[Collected data]
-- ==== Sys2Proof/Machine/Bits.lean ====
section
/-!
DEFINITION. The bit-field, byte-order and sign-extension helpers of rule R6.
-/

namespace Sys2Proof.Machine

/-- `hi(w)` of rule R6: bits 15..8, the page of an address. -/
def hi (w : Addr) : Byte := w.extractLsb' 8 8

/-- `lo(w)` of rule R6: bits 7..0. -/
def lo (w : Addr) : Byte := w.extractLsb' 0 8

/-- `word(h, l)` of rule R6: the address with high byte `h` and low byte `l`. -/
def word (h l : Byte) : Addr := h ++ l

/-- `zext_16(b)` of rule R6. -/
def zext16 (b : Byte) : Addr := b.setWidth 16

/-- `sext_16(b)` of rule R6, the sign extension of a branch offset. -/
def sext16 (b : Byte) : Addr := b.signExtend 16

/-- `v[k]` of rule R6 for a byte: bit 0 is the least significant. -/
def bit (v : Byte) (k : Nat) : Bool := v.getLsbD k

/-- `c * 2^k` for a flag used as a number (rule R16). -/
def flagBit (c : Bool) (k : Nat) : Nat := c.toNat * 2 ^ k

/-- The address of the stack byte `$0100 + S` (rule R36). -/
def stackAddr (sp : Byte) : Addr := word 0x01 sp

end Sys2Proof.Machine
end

**To do:**
Filter the records above for the string "extractLsb" and copy each matching line.

**Solution to this problem:**
def hi (w : Addr) : Byte := w.extractLsb' 8 8
def lo (w : Addr) : Byte := w.extractLsb' 0 8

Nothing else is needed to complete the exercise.